● **What to do**: Among the entries below, find all lines that include "keeper" and copy them.

● **Saved entries**:
= = = = =
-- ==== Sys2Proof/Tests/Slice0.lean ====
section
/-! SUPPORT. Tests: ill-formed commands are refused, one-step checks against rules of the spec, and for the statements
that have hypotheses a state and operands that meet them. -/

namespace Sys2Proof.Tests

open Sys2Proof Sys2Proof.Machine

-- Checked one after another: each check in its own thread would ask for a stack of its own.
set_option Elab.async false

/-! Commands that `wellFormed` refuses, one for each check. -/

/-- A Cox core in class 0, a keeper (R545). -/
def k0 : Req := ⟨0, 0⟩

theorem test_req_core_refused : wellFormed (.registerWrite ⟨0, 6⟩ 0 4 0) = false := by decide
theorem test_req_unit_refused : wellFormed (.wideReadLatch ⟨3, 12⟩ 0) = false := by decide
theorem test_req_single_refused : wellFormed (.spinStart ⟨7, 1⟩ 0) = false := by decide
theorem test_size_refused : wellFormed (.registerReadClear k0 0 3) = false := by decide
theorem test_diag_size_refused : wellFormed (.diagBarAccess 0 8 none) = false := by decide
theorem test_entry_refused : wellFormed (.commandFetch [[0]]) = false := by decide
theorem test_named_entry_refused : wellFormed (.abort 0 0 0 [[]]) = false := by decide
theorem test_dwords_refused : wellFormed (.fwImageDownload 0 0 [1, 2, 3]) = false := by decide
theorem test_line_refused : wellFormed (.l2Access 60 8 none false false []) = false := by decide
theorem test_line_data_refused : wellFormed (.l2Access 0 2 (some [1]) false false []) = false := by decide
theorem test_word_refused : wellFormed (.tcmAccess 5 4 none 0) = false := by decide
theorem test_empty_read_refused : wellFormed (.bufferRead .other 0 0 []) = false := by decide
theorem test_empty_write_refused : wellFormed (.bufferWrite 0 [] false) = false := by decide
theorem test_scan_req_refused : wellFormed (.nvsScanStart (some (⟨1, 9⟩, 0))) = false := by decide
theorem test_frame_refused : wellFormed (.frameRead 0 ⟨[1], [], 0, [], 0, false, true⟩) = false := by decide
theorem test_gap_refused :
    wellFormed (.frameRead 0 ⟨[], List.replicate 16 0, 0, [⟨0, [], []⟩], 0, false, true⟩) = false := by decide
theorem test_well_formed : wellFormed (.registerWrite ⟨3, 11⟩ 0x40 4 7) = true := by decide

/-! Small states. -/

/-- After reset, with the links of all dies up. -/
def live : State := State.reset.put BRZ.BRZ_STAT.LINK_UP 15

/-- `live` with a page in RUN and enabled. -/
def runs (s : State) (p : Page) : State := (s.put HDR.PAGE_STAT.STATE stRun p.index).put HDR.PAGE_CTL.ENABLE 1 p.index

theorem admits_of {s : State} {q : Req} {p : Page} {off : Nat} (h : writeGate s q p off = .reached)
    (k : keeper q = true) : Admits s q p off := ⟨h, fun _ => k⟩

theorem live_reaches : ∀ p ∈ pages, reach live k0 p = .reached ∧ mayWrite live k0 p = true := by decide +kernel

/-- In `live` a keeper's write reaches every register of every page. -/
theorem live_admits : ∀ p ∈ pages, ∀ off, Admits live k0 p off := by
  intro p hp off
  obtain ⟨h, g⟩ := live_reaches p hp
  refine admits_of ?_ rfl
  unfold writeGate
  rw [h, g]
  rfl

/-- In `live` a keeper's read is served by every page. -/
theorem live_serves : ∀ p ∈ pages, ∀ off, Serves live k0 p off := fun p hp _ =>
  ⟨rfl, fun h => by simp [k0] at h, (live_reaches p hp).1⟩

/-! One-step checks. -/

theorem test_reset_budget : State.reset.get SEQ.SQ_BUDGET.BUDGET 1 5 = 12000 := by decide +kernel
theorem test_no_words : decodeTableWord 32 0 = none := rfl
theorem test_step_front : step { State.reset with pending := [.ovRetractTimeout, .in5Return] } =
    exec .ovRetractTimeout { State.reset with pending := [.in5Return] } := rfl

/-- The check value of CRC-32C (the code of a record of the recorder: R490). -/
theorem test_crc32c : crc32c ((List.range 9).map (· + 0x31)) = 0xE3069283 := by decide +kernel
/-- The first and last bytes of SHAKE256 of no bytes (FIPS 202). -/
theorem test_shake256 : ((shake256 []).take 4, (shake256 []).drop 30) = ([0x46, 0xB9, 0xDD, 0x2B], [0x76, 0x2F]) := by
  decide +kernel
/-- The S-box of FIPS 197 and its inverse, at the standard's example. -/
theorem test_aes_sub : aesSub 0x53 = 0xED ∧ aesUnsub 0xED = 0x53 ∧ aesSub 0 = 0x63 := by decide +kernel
= = = = =
● **Result for this exercise**:
/-- A Cox core in class 0, a keeper (R545). -/
    (k : keeper q = true) : Admits s q p off := ⟨h, fun _ => k⟩
/-- In `live` a keeper's write reaches every register of every page. -/
/-- In `live` a keeper's read is served by every page. -/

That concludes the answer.